*WHAT THE TASK REQUIRES*:
Every line below between the one holding "its fields. -/" and the one holding "if e = 2 ^ x", inclusive, should be copied exactly, and no other line.

*RECORDED INFORMATION*:
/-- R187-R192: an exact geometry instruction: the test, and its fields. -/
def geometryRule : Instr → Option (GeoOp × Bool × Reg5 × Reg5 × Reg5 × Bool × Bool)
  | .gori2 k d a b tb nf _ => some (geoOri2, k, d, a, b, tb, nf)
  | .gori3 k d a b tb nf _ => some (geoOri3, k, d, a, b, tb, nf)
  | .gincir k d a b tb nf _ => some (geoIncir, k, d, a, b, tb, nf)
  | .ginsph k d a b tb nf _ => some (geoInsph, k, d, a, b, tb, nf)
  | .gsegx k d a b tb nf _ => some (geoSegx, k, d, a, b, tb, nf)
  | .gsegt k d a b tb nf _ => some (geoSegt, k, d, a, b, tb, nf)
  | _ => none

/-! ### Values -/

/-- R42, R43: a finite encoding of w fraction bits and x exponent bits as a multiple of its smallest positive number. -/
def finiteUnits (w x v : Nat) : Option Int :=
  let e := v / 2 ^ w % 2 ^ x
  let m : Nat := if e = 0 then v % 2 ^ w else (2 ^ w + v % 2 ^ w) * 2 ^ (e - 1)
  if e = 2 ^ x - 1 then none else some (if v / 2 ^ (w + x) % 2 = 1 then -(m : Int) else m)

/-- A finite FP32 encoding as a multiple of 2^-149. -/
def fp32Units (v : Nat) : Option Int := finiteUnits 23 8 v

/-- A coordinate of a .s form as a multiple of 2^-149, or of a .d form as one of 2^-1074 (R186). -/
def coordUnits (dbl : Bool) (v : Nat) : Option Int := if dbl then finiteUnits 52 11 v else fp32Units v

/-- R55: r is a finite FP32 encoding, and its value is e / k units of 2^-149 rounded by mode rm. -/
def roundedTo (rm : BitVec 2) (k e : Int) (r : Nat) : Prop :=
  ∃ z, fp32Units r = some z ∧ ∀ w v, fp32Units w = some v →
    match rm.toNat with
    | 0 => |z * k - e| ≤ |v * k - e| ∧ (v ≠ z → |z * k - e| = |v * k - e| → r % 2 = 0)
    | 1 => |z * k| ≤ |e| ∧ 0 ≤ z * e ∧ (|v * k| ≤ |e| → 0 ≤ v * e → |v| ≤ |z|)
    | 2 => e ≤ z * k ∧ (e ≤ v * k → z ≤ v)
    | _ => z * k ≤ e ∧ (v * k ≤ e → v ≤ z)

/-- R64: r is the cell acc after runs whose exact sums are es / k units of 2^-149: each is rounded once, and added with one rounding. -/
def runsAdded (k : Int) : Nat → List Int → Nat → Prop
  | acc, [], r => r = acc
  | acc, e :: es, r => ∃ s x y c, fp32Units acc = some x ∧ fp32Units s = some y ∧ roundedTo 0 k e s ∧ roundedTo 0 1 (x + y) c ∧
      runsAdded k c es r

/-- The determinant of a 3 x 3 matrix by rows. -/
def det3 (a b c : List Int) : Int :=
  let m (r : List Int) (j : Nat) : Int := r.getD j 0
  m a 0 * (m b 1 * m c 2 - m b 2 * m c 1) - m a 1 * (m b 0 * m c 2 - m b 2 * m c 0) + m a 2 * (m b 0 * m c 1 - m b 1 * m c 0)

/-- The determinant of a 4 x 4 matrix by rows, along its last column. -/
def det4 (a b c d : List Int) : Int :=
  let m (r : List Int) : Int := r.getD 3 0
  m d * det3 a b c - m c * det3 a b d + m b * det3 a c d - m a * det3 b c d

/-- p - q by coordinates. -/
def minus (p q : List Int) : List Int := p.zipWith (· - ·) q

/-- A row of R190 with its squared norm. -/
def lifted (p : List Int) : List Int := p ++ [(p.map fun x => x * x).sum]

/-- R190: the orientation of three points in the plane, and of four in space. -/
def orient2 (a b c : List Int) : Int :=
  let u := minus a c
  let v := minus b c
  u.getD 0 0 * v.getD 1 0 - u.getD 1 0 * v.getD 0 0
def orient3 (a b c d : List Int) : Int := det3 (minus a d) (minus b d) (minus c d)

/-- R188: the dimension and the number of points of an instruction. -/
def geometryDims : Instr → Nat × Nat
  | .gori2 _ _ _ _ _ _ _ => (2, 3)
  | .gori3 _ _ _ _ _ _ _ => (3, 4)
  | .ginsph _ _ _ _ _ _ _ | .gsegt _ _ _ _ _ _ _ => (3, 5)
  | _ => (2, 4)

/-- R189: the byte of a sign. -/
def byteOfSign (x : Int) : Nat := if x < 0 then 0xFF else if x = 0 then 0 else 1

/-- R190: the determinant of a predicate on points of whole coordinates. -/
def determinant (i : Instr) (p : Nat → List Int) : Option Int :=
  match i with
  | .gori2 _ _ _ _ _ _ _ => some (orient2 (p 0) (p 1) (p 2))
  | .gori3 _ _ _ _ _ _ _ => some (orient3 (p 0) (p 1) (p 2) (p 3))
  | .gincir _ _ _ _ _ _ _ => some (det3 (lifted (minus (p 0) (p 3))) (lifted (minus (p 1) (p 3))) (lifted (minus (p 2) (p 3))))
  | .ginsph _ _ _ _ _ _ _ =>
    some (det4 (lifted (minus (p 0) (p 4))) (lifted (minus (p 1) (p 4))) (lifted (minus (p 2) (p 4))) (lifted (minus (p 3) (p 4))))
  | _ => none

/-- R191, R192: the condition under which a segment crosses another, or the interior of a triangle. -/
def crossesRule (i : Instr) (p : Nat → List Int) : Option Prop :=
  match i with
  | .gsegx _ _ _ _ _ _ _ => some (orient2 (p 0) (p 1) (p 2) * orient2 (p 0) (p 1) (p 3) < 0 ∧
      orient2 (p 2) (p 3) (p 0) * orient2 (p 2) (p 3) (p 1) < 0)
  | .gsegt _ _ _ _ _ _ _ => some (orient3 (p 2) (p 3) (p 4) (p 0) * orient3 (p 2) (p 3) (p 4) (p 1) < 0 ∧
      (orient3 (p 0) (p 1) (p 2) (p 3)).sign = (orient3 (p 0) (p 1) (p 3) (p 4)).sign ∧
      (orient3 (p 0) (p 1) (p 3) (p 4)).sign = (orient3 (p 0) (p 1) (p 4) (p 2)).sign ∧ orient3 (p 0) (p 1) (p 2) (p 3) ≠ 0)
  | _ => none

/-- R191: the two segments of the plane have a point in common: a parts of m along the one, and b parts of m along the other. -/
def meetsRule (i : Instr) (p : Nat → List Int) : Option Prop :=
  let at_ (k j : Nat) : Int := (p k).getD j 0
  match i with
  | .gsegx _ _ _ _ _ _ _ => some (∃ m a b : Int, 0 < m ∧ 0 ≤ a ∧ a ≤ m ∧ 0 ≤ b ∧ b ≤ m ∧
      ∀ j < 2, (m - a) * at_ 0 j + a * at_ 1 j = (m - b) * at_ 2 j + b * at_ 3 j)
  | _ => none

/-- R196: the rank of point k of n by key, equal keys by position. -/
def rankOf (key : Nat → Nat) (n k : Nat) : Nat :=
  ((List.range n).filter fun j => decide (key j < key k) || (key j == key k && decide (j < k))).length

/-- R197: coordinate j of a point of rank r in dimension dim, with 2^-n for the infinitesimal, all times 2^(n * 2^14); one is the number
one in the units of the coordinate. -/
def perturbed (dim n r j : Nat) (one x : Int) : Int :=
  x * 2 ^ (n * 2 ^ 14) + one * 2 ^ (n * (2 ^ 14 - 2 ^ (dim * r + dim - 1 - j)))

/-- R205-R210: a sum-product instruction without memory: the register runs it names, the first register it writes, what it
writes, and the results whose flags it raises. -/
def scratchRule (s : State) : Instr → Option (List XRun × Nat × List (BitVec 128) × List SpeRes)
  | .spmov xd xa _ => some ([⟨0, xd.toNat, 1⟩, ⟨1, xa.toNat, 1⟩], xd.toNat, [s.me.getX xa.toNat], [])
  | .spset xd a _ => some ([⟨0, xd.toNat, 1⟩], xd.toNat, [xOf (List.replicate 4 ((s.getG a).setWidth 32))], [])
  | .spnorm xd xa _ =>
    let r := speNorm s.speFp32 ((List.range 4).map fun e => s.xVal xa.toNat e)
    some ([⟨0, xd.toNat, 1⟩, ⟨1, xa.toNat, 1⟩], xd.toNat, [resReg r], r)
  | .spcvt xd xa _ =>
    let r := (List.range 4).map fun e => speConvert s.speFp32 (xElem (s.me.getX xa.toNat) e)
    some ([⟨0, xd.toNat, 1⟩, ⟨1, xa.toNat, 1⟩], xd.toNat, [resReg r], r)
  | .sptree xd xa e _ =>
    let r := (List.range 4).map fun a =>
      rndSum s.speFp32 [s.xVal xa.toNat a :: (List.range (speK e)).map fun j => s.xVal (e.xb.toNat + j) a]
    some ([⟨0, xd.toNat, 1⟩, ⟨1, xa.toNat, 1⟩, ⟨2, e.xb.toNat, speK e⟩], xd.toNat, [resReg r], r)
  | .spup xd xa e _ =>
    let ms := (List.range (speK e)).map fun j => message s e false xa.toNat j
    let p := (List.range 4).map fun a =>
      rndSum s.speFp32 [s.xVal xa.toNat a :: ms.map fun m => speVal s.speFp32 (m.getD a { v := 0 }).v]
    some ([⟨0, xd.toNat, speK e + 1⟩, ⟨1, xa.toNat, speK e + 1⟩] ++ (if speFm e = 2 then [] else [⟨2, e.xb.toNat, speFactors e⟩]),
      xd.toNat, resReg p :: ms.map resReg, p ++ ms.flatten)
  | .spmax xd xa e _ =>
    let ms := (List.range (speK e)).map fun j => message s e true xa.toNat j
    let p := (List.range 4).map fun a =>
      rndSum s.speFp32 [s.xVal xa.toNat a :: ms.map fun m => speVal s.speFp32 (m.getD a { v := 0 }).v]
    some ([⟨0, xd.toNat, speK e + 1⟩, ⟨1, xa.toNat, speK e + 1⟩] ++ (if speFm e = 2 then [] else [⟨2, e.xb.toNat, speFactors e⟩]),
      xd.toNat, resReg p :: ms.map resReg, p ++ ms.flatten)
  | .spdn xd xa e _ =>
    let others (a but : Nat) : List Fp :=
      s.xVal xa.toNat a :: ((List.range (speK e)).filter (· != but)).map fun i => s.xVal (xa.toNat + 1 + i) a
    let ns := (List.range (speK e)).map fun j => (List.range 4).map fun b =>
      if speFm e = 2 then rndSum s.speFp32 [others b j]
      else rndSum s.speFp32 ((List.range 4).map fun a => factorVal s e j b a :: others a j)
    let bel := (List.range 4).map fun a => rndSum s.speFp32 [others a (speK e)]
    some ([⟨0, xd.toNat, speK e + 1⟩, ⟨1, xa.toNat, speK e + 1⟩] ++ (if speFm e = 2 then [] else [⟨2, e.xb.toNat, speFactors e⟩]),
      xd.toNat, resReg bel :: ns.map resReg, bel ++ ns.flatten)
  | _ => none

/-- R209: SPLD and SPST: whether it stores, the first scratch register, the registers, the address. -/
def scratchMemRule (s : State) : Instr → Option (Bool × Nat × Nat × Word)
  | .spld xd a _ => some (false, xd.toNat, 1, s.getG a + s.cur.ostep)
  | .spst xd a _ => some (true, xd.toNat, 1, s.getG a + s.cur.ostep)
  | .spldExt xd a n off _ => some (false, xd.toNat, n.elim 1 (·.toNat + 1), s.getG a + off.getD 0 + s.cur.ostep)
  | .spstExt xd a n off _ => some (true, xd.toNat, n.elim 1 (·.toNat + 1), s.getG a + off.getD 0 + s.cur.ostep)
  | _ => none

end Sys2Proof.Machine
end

--

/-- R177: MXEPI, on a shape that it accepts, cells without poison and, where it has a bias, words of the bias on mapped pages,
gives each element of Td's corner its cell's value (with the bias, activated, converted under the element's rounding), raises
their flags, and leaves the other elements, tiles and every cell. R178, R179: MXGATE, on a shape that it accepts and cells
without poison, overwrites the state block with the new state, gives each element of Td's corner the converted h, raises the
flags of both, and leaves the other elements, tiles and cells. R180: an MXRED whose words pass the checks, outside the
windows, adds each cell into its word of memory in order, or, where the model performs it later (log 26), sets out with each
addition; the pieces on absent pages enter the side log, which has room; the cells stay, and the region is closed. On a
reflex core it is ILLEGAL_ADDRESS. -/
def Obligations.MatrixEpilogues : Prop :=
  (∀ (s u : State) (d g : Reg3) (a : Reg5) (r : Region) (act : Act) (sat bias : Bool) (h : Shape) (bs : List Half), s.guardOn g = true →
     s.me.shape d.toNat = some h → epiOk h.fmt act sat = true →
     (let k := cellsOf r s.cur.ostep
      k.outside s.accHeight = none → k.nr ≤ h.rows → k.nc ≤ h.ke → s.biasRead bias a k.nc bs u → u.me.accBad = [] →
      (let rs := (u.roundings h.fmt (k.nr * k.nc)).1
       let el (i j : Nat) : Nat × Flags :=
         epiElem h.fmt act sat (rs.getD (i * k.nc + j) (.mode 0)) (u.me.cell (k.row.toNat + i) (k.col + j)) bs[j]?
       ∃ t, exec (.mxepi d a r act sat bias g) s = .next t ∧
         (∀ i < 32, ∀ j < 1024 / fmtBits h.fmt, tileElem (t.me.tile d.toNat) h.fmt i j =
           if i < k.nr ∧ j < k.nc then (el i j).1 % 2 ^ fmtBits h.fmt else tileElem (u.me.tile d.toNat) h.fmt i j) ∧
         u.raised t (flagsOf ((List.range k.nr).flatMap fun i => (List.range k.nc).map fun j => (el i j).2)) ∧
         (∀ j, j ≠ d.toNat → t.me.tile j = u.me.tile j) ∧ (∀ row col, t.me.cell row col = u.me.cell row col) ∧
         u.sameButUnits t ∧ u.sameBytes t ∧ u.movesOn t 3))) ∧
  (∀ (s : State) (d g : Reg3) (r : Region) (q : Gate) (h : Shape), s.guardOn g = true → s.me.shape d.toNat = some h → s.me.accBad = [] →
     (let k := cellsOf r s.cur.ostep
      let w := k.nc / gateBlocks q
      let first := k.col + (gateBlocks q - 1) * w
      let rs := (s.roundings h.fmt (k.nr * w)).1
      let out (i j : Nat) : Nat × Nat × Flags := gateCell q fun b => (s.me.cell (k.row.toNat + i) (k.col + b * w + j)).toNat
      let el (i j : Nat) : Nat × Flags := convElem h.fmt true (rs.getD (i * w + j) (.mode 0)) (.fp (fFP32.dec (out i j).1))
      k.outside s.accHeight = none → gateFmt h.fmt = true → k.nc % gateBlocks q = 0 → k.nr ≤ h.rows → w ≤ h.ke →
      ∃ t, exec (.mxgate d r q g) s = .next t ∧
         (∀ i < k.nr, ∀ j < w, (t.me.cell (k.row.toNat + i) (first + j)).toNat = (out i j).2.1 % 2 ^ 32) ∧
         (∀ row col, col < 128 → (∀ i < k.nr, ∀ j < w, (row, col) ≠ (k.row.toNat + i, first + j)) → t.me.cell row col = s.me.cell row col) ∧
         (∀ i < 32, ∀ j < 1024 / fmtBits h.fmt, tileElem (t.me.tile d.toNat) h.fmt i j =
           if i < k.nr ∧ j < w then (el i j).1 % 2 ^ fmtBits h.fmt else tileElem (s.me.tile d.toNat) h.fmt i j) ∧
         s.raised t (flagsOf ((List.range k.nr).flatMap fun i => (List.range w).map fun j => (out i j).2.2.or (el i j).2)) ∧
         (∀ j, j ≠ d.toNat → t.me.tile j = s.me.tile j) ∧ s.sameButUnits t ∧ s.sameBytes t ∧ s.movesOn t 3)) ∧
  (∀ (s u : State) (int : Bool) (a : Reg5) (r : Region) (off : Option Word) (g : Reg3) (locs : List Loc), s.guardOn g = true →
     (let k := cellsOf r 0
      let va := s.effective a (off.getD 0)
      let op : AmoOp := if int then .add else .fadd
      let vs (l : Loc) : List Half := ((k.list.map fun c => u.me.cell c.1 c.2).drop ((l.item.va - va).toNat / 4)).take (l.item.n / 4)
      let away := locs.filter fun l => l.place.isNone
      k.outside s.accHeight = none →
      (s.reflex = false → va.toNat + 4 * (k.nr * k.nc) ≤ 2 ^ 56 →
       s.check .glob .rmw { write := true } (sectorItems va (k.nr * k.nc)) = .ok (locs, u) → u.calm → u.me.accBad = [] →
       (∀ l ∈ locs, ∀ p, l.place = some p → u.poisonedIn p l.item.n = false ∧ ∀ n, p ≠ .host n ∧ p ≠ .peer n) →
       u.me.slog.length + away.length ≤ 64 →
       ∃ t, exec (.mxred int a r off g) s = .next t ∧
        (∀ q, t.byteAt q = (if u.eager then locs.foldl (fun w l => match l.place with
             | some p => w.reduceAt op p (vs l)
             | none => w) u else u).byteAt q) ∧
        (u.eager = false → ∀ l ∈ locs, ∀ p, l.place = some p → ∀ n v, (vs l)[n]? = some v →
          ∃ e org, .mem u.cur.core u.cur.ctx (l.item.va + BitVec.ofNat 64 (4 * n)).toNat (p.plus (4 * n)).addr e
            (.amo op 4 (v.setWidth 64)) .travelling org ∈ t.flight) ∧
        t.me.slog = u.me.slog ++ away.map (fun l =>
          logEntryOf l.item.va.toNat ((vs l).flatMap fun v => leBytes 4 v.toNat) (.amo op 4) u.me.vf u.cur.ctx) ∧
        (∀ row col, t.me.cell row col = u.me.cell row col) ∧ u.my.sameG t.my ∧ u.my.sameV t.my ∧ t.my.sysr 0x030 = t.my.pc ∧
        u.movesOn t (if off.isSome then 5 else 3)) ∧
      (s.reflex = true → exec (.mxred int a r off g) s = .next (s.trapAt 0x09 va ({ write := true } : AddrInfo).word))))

*RESPONSE TO THIS EXERCISE*:
/-- R187-R192: an exact geometry instruction: the test, and its fields. -/
def geometryRule : Instr → Option (GeoOp × Bool × Reg5 × Reg5 × Reg5 × Bool × Bool)
  | .gori2 k d a b tb nf _ => some (geoOri2, k, d, a, b, tb, nf)
  | .gori3 k d a b tb nf _ => some (geoOri3, k, d, a, b, tb, nf)
  | .gincir k d a b tb nf _ => some (geoIncir, k, d, a, b, tb, nf)
  | .ginsph k d a b tb nf _ => some (geoInsph, k, d, a, b, tb, nf)
  | .gsegx k d a b tb nf _ => some (geoSegx, k, d, a, b, tb, nf)
  | .gsegt k d a b tb nf _ => some (geoSegt, k, d, a, b, tb, nf)
  | _ => none

/-! ### Values -/

/-- R42, R43: a finite encoding of w fraction bits and x exponent bits as a multiple of its smallest positive number. -/
def finiteUnits (w x v : Nat) : Option Int :=
  let e := v / 2 ^ w % 2 ^ x
  let m : Nat := if e = 0 then v % 2 ^ w else (2 ^ w + v % 2 ^ w) * 2 ^ (e - 1)
  if e = 2 ^ x - 1 then none else some (if v / 2 ^ (w + x) % 2 = 1 then -(m : Int) else m)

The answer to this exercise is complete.